Thursday, October 20, 2005

GOAL! Propaganda film for the US

(soccer drama)
GSC and TGV circuits
Time: 121 mins
Rating: * * ½

THE best part of this movie is the opening scene where we see some deft footwork by a young Mexican kid. After that, this rags-to-riches story of footballer Santiago Munez becomes a cliche-ridden effort which has little to excite diehard football fans.

Yes, we have cameo appearances by soccer legends, David Beckham, Zinadine Zidane and Raul and Alan Shearer but these are merely walk-on roles. Blink and you may miss them. Goal! is planned as the first of a trilogy on Munez’s career. It is partly funded by FIFA in a bid to promote the sport in the US.

Kuno Becker (right)

Part Two will see Munez being transferred to Real Madrid and the final segment will have him starring in the World Cup (where the BIG question is whether he plays for Mexico, his country of birth, or for the US, where he grew up in). We can only hope that the next instalments will score points more than this one...

As a boy, Santiago is passionate about football.
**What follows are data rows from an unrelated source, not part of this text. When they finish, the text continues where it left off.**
/-- R142: building never fails, and the frame depends on DEVADDR and the operands alone. -/
def Obligations.FrameDependsOnOperandsOnly : Prop :=
  ∀ (s₁ s₂ : State) (i : Instr), isFramer i = true → s₁.regs.devaddr = s₂.regs.devaddr → s₁.regs.opnd = s₂.regs.opnd →
    ∃ t₁ t₂, exec i s₁ = .next t₁ ∧ exec i s₂ = .next t₂ ∧ t₁.err = 0#4 ∧ t₂.err = 0#4 ∧ t₁.tx.len.val = 8 ∧
      t₂.tx.len.val = 8 ∧ t₁.tx.buf = t₂.tx.buf ∧ t₁.crc = t₂.crc

/-- R60, R81 (steps 1 and 2), R104, R148: a typed operation's request, sent. The host reads TXLEN = 8 and the two words of
the frame, which carries DEVADDR, the operation's function, sensor register and count or value, and its own CRC16. -/
def Obligations.RequestTransactionSendsFrame : Prop :=
  ∀ (s : State) (op : ClientOp) (r v : Half),
    ((op = .readDistance ∧ r = 0x0000#16 ∧ v = 0x0002#16) ∨
      ((op, r) ∈ [(ClientOp.readMode, 0x0001#16), (.readLightIntensity, 0x0002#16), (.readThreshold, 0x0003#16),
          (.readAnalogMode, 0x0004#16), (.readLaserStatus, 0x0005#16)] ∧ v = 0x0001#16) ∨
      op = .writeRegister r v) →
    ∃ t, outcome { s with host.pending := (sendAccesses s op).map .access } = t ∧ t.err = 0#4 ∧ t.tx.len.val = 8 ∧
      t.tx.buf.toList.take 6 =
        [s.regs.devaddr, responseFunction op, hiByte r, loByte r, hiByte v, loByte v] ∧
      TxFrameInv t ∧
      t.host.responses = s.host.responses ++ [.data 8#32,
        .data (packWord (txByte t 0) (txByte t 1) (txByte t 2) (txByte t 3)),
        .data (packWord (txByte t 4) (txByte t 5) (txByte t 6) (txByte t 7))]

/-! ### Response buffer and no-op (42_buffer.md) -/

/-- R160: NOP. -/
def Obligations.NopOnlyReportsSuccess : Prop :=
  ∀ s : State, exec .nop s = .next { s with err := 0#4 } ∧ encode .nop = 0x00000000#32 ∧
    ∀ w : Word, opField w = 0x00#8 → lowField w ≠ 0#24 → execute w s = .next { s with err := 7#4 }

/-- R161: RX.CLR empties the buffer, a second one changes nothing more, and after it every decode command fails with
SHORT_FRAME (VAL unless its expected length is 0). -/
def Obligations.RxClrEmptiesBuffer : Prop :=
  ∀ s : State, ∃ t, exec .rxClr s = .next t ∧ (∀ k, k < 16 → rxByte t k = 0x00#8) ∧ t.rx.len.val = 0 ∧ t.err = 0#4 ∧
    { t with rx := s.rx, err := s.err } = s ∧ exec .rxClr t = .next t ∧
    (∀ i, isDecoder i = true → ∃ u, exec i t = .next u ∧ u.err = 1#4) ∧
    (∀ len func : Byte, len ≠ 0#8 → ∃ u, exec (.val len func) t = .next u ∧ u.err = 1#4) ∧
    encode .rxClr = 0x08000000#32

/-- R162: RX.PUSH appends its byte, or on a full buffer drops it with RX_OVERFLOW, and a decode after that fails with
SHORT_FRAME. -/
def Obligations.RxPushAppendsOrOverflows : Prop :=
  ∀ (s : State) (b : Byte),
    (s.rx.len.val < 16 → ∃ t, exec (.rxPush b) s = .next t ∧ t.rx.len.val = s.rx.len.val + 1 ∧ t.err = 0#4 ∧
      (∀ k, k < 16 → rxByte t k = if k = s.rx.len.val then b else rxByte s k) ∧
      { t with rx := s.rx, err := s.err } = s) ∧
    (s.rx.len.val = 16 → exec (.rxPush b) s = .next { s with err := 4#4 } ∧
      ∀ i, isDecoder i = true → ∃ u, execAll [.rxPush b, i] s = .next u ∧ u.err = 1#4) ∧
    (encode (.rxPush b)).toNat = 0x09000000 + b.toNat

/-- R163: RX.LOOP copies TXBUF[0..TXLEN) and zeroes the rest; with TXLEN = 0 it acts as RX.CLR. -/
def Obligations.RxLoopCopiesRequest : Prop :=
  ∀ s : State, ∃ t, exec .rxLoop s = .next t ∧ t.rx.len.val = s.tx.len.val ∧ t.err = 0#4 ∧
    (∀ k, k < 16 → rxByte t k = if k < s.tx.len.val then txByte s k else 0x00#8) ∧
    { t with rx := s.rx, err := s.err } = s ∧
    (s.tx.len.val = 0 → exec .rxClr s = .next t) ∧ encode .rxLoop = 0x0A000000#32

/-- R104, R161, R162: RXLOAD leaves exactly the first 16 bytes pushed, and overflows if there are more. -/
def Obligations.RxLoadHoldsTheBytes : Prop :=
  ∀ (s : State) (bytes : List Byte), ∃ t, execAll (.rxClr :: bytes.map .rxPush) s = .next t ∧
    rxBytes t = bytes.take 16 ∧ RxTailZero t ∧ t.err = (if bytes.length ≤ 16 then 0#4 else 4#4) ∧
    { t with rx := s.rx, err := s.err } = s

/-- R164: the buffer commands are the only writers of RXBUF and RXLEN, RX.CLR and RX.LOOP establish the invariant of R38
from any state, and RX.PUSH keeps it. -/
def Obligations.BufferCommandsOwnRxBuffer : Prop :=
  ∀ (s t : State) (i : Instr), exec i s = .next t →
    (isRxWriter i = false → t.rx = s.rx) ∧
    (i = .rxClr ∨ i = .rxLoop → RxTailZero t) ∧
    (∀ b, i = .rxPush b → RxTailZero s → RxTailZero t)

/-! ### Validator and decoder (43_validator.md) -/

/-- R180, R181: VAL's result codes in their precedence, and when it writes REG.CRC. -/
def Obligations.ValResultCodes : Prop :=
  ∀ (s : State) (len func : Byte),
    let c := crc16 ((rxBytes s).take (len.toNat - 2))
    (s.rx.len.val ≠ len.toNat → exec (.val len func) s = .next { s with err := 1#4 }) ∧
    (s.rx.len.val = len.toNat → (len.toNat < 2 ∨ rxByte s 1 ≠ func) →
      exec (.val len func) s = .next { s with err := 2#4 }) ∧
    (s.rx.len.val = len.toNat → 2 ≤ len.toNat → rxByte s 1 = func → s.regs.rxcrc = true →
      exec (.val len func) s = .next { s with
        crc := c
        err := if rxByte s (len.toNat - 2) ≠ c.extractLsb' 0 8 ∨ rxByte s (len.toNat - 1) ≠ c.extractLsb' 8 8
          then 3#4 else 0#4 }) ∧
    (s.rx.len.val = len.toNat → 2 ≤ len.toNat → rxByte s 1 = func → s.regs.rxcrc = false →
      exec (.val len func) s = .next { s with err := 0#4 })

/-- R191: FCHK, whatever CTRL.RXCRC is. -/
def Obligations.FchkChecksTrailingCrc : Prop :=
  ∀ s : State,
    let n := s.rx.len.val
    let c := crc16 ((rxBytes s).take (n - 2))
    (n < 2 → exec .fchk s = .next { s with err := 1#4 }) ∧
    (2 ≤ n → exec .fchk s = .next { s with
      crc := c
      err := if rxByte s (n - 2) ≠ c.extractLsb' 0 8 ∨ rxByte s (n - 1) ≠ c.extractLsb' 8 8 then 3#4 else 0#4 }) ∧
    encode .fchk = 0x04000000#32

/-- R185, R193: DEC.DIST validates as VAL 9, 0x04 does; a valid response's distance goes to DEC_VALUE with DISTV = 1, an
invalid one leaves 0 and 0. -/
def Obligations.DecDistDecodesDistance : Prop :=
  ∀ s : State, ∃ u t, exec (.val 9#8 0x04#8) s = .next u ∧ exec .decDist s = .next t ∧
    (ResponseValid 9 0x04#8 s ↔ t.err = 0#4) ∧
    (t.err = 0#4 → t.decValue.toNat =
        ((rxByte s 3).toNat * 256 + (rxByte s 4).toNat) * 65536 + ((rxByte s 5).toNat * 256 + (rxByte s 6).toNat) ∧
      t.distv = true) ∧
    (t.err ≠ 0#4 → t.decValue = 0#32 ∧ t.distv = false) ∧
    { t with decValue := s.decValue, distv := s.distv } = u ∧ encode .decDist = 0x21000000#32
Like most fans, he has posters and football stuff in his room in a shanty in Mexico. He even risks getting caught by the border guards when he retrieves his precious football while his family steal across to California.

In the US, Munez (Kuno Becker) helps out in his father’s pool-cleaning business and has little time for football. However, he is spotted by a talent scout (Stephen Dillane as Glen Foy) who offers to help him get a try-out for Newcastle United in England.

From here, the fairy tale mode kicks in. Papa (Tony Plana) objects to his fanciful thoughts of becoming a football star, but good ole grandma helps out. In Newcastle, Munez faces a series of ups and downs before he gets to play on the reserve team. The ups includes meeting a pretty nurse named Roz (Anna Friel) whom he manages to date, and getting on the good side of German coach Erik Dornhelm (Marcel Iures).

The ‘downs’ are his asthma problem and a lack of sparkle in his performance. To tug at our heartstrings, there is a subplot about his estrange relationship with his father which gives the story its emotional anchor.

Undoubtedly, lead star Becker gives a good account of himself although most of the action on the field are played by a double. Lending strong support is Alessandro Nivola (as superstar footie Gavin Harris) whose ‘sexploits’ reminds us of George Best’s.

Danny Cannon’s textbook-style directing offers nothing impressive. Also, the pub sequences, where American drinkers gather to watch soccer matches, look rather ‘alien’ and phoney.
As a kick-off to the trilogy, we had expected more nifty football action. And at least a few exciting goals.